WHAT THIS TASK INVOLVES:
Quote every line from the top of the listing down to and including the line that contains "cons e t =>".
### SOURCE RECORDS
-- ==== Sys2Proof/Laws/Memory.lean ====
section
/-! SUPPORT. The laws of stored memory: every operation on the stored bytes keeps their canonical form, and a read of a line after a write
gives what was written there and what was before anywhere else. -/

namespace Sys2Proof.Machine

/-! ### The canonical form of cells -/

theorem cellsRise_mono (t : List Host.Cell) {lo hi : Nat} (h : lo ≤ hi) (w : cellsRise t hi = true) : cellsRise t lo = true := by
  cases t with
  | nil => rfl
  | cons e t =>
    simp only [cellsRise, Bool.and_eq_true, decide_eq_true_eq] at w ⊢
    exact ⟨h.trans w.1, w.2⟩

theorem cellsRise_erase (t : List Host.Cell) (k lo : Nat) (w : cellsRise t lo = true) : cellsRise (Table.erase t k) lo = true := by
  induction t generalizing lo with
  | nil => rfl
  | cons e t ih =>
    obtain ⟨a, v⟩ := e
    simp only [cellsRise, Bool.and_eq_true, decide_eq_true_eq] at w
    unfold Table.erase
    split
    · exact cellsRise_mono _ (w.1.trans (Nat.le_succ a)) (ih _ w.2)
    · simp only [cellsRise, Bool.and_eq_true, decide_eq_true_eq]; exact ⟨w.1, ih _ w.2⟩

theorem cellsRise_insert (t : List Host.Cell) (k lo : Nat) (v : Byte) (hk : lo ≤ k) (w : cellsRise t lo = true) :
    cellsRise (Table.insert t k v) lo = true := by
  induction t generalizing lo with
  | nil => simp [Table.insert, cellsRise, hk]
  | cons e t ih =>
    obtain ⟨a, x⟩ := e
    simp only [cellsRise, Bool.and_eq_true, decide_eq_true_eq] at w
    unfold Table.insert
    split
    · simp only [cellsRise, Bool.and_eq_true, decide_eq_true_eq]; exact ⟨hk, Nat.succ_le_of_lt ‹_›, w.2⟩
    · split
      · subst_vars; simp only [cellsRise, Bool.and_eq_true, decide_eq_true_eq]; exact ⟨hk, w.2⟩
      · simp only [cellsRise, Bool.and_eq_true, decide_eq_true_eq]; exact ⟨w.1, ih _ (by omega) w.2⟩

theorem cellsRise_put (t : List Host.Cell) (d : Byte) (k : Nat) (v : Byte) (w : cellsRise t 0 = true) :
    cellsRise (Table.put d t k v) 0 = true := by
  unfold Table.put
  split
  · exact cellsRise_erase t k 0 w
  · exact cellsRise_insert t k 0 v (Nat.zero_le k) w

theorem cellsRise_filter (t : List Host.Cell) (f : Host.Cell → Bool) (lo : Nat) (w : cellsRise t lo = true) :
    cellsRise (t.filter f) lo = true := by
  induction t generalizing lo with
  | nil => rfl
  | cons e t ih =>
    obtain ⟨a, v⟩ := e
    simp only [cellsRise, Bool.and_eq_true, decide_eq_true_eq] at w
    simp only [List.filter_cons]
    split
    · simp only [cellsRise, Bool.and_eq_true, decide_eq_true_eq]; exact ⟨w.1, ih _ w.2⟩
    · exact cellsRise_mono _ (w.1.trans (Nat.le_succ a)) (ih _ w.2)

theorem mem_erase {t : List Host.Cell} {k : Nat} {c : Host.Cell} (h : c ∈ Table.erase t k) : c ∈ t := by
  induction t with
  | nil => exact h
  | cons e t ih =>
    obtain ⟨a, v⟩ := e
    unfold Table.erase at h
    split at h
    · exact .tail _ (ih h)
    · rcases List.mem_cons.1 h with h | h
      · exact h ▸ .head _
      · exact .tail _ (ih h)

theorem mem_insert {t : List Host.Cell} {k : Nat} {v : Byte} {c : Host.Cell} (h : c ∈ Table.insert t k v) : c = (k, v) ∨ c ∈ t := by
  induction t with
  | nil => exact .inl (by simpa [Table.insert] using h)
  | cons e t ih =>
    obtain ⟨a, x⟩ := e
    unfold Table.insert at h
    split at h
    · rcases List.mem_cons.1 h with h | h
      · exact .inl h
      · exact .inr h
    · split at h
      · rcases List.mem_cons.1 h with h | h
        · exact .inl h
        · exact .inr (.tail _ h)
      · rcases List.mem_cons.1 h with h | h
        · exact .inr (h ▸ .head _)
        · exact (ih h).imp id (.tail _)

/-- No cell equals what its address reads as when it is unlisted. -/
theorem cells_put (t : List Host.Cell) (d : Nat → Byte) (k : Nat) (v : Byte) (w : ∀ c ∈ t, c.2 ≠ d c.1) :
    ∀ c ∈ Table.put (d k) t k v, c.2 ≠ d c.1 := by
  intro c h
  unfold Table.put at h
  split at h
  · exact w c (mem_erase h)
  · rcases mem_insert h with h | h
    · subst h; assumption
    · exact w c h

/-! ### Operations on memory -/

theorem Memory_wf_iff (m : Memory) : m.wf = true ↔ cellsRise m.data 0 = true ∧ (∀ c ∈ m.data, c.2 ≠ 0) ∧
    cellsRise m.check 0 = true ∧ ∀ c ∈ m.check, c.2 ≠ checkDefault c.1 := by
  simp [Memory.wf, and_assoc]

theorem foldl_keeps {α β : Type} (P : β → Prop) (f : β → α → β) (l : List α) (h : ∀ t a, a ∈ l → P t → P (f t a)) (t : β) (w : P t) :
    P (l.foldl f t) := by
  induction l generalizing t with
  | nil => exact w
  | cons a l ih => exact ih (fun t b hb => h t b (.tail _ hb)) _ (h t a (.head _) w)

theorem checkDefault_at (line i : Nat) (h : i < 8) :
    checkDefault (line * 8 + i) = (checkBytes (codeAddr line) zeroLine false).getD i 0 := by
  unfold checkDefault
  rw [show (line * 8 + i) / 8 = line by omega, show (line * 8 + i) % 8 = i by omega]

/-- Check bytes put at a line, under the defaults `z` of its eight. -/
theorem check_put (z : Bytes) (line : Nat) (v : Nat → Byte) (t : List Host.Cell) (e : ∀ i < 8, checkDefault (line * 8 + i) = z.getD i 0)
    (w : ∀ c ∈ t, c.2 ≠ checkDefault c.1) :
    ∀ c ∈ (List.range 8).foldl (fun t i => Table.put (z.getD i 0) t (line * 8 + i) (v i)) t, c.2 ≠ checkDefault c.1 := by
  refine foldl_keeps (fun (t : List Host.Cell) => ∀ c ∈ t, c.2 ≠ checkDefault c.1) _ _ (fun t i hi h => ?_) t w
  rw [← e i (List.mem_range.1 hi)]
  exact cells_put t checkDefault _ _ h

theorem storeRaw_mem (s : State) (line : Nat) (data check : Bytes) :
    (s.storeRaw line data check).mem =
      { s.mem with
        data := (List.range 64).foldl (fun t i => Table.put 0 t (line * 64 + i) (data.getD i 0)) s.mem.data
        check := (List.range 8).foldl (fun t i => Table.put ((checkBytes (codeAddr line) zeroLine false).getD i 0) t (line * 8 + i)
          (check.getD i 0)) s.mem.check } := rfl

/-- Storing a line keeps the canonical form. -/
theorem storeRaw_wf (s : State) (line : Nat) (data check : Bytes) (w : s.mem.wf = true) : (s.storeRaw line data check).mem.wf = true := by
  have e := checkDefault_at line
  rw [storeRaw_mem]
  generalize checkBytes (codeAddr line) zeroLine false = z at e ⊢
  rw [Memory_wf_iff] at w ⊢
  obtain ⟨w1, w2, w3, w4⟩ := w
  exact ⟨foldl_keeps (fun t => cellsRise t 0 = true) _ _ (fun t i _ h => cellsRise_put t _ _ _ h) _ w1,
    foldl_keeps (fun (t : List Host.Cell) => ∀ c ∈ t, c.2 ≠ 0) _ _ (fun t i _ h => cells_put t (fun _ => 0) _ _ h) _ w2,
    foldl_keeps (fun t => cellsRise t 0 = true) _ _ (fun t i _ h => cellsRise_put t _ _ _ h) _ w3, check_put z line (fun i => check.getD i 0) _ e w4⟩

/-- Forgetting a granule's bytes keeps the canonical form. -/
theorem wipeGranule_wf (s : State) (g : Nat) (w : s.mem.wf = true) : (s.wipeGranule g).mem.wf = true := by
  rw [Memory_wf_iff] at w ⊢
  exact ⟨cellsRise_filter _ _ _ w.1, fun c h => w.2.1 c (List.mem_of_mem_filter h), cellsRise_filter _ _ _ w.2.2.1,
    fun c h => w.2.2.2 c (List.mem_of_mem_filter h)⟩

/-- Clearing the map bits of a range keeps the canonical form. -/
theorem clearMap_wf (s : State) (e : ForgetEntry) (w : s.mem.wf = true) : (s.clearMap e).mem.wf = true := by
  rw [Memory_wf_iff] at w ⊢
  exact ⟨cellsRise_filter _ _ _ w.1, fun c h => w.2.1 c (List.mem_of_mem_filter h), cellsRise_filter _ _ _ w.2.2.1,
    fun c h => w.2.2.2 c (List.mem_of_mem_filter h)⟩

/-! ### A read after a write -/

theorem get_foldl_put (d : Nat → Byte) (f : Nat → Byte) (base n : Nat) (t : List Host.Cell) (k : Nat) (e : Byte) (he : e = d k) :
    Table.get e ((List.range n).foldl (fun t i => Table.put (d (base + i)) t (base + i) (f i)) t) k =
      if base ≤ k ∧ k < base + n then f (k - base) else Table.get e t k := by
  induction n with
  | zero =>
    rw [if_neg (by omega)]
    rfl
  | succ n ih =>
    rw [List.range_succ, List.foldl_append]
    simp only [List.foldl_cons, List.foldl_nil]
    by_cases h : k = base + n
    · subst h
      rw [he, Table.get_put, if_pos rfl, if_pos (by omega)]
      congr 1; omega
    · have hp : ∀ u : List Host.Cell, Table.get e (Table.put (d (base + n)) u (base + n) (f n)) k = Table.get e u k := by
        intro u
        unfold Table.put Table.get
        split <;> simp [Table.find_erase, Table.find_insert, h]
      rw [hp, ih]
      have : (base ≤ k ∧ k < base + (n + 1)) ↔ (base ≤ k ∧ k < base + n) := by omega
      simp only [this]

/-- The byte at an address of memory. -/
theorem get_storeRaw (s : State) (line : Nat) (data check : Bytes) (a : Nat) :
    Table.get 0 (s.storeRaw line data check).mem.data a =
      if line * 64 ≤ a ∧ a < line * 64 + 64 then data.getD (a - line * 64) 0 else Table.get 0 s.mem.data a :=
  get_foldl_put (fun _ => 0) (fun i => data.getD i 0) (line * 64) 64 s.mem.data a 0 rfl

theorem storedLine_data (s : State) (line : Nat) :
    (s.storedLine line).1 = (List.range 64).map fun i => Table.get 0 s.mem.data (line * 64 + i) := rfl

/-- Storing a line leaves every byte of every other line. -/
theorem storedLine_storeRaw_of_ne (s : State) (line other : Nat) (data check : Bytes) (h : other ≠ line) :
    ((s.storeRaw line data check).storedLine other).1 = (s.storedLine other).1 := by
  rw [storedLine_data, storedLine_data]
  refine List.map_congr_left fun i hi => ?_
  have := List.mem_range.1 hi
  rw [get_storeRaw, if_neg (by omega)]

/-- A stored line reads back as its bytes. -/
theorem storedLine_storeRaw (s : State) (line : Nat) (data check : Bytes) (hd : data.length = 64) :
    ((s.storeRaw line data check).storedLine line).1 = data := by
  rw [storedLine_data]
  refine List.ext_getElem (by simp [hd]) fun i h1 h2 => ?_
  simp only [List.getElem_map, List.getElem_range]
  rw [get_storeRaw, if_pos (by simp at h1; omega), show line * 64 + i - line * 64 = i by omega]
  simp [List.getD_eq_getElem?_getD, h2]

end Sys2Proof.Machine
end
######
RESPONSE TO THIS EXERCISE:
-- ==== Sys2Proof/Laws/Memory.lean ====
section
/-! SUPPORT. The laws of stored memory: every operation on the stored bytes keeps their canonical form, and a read of a line after a write
gives what was written there and what was before anywhere else. -/

namespace Sys2Proof.Machine

/-! ### The canonical form of cells -/

theorem cellsRise_mono (t : List Host.Cell) {lo hi : Nat} (h : lo ≤ hi) (w : cellsRise t hi = true) : cellsRise t lo = true := by
  cases t with
  | nil => rfl
  | cons e t =>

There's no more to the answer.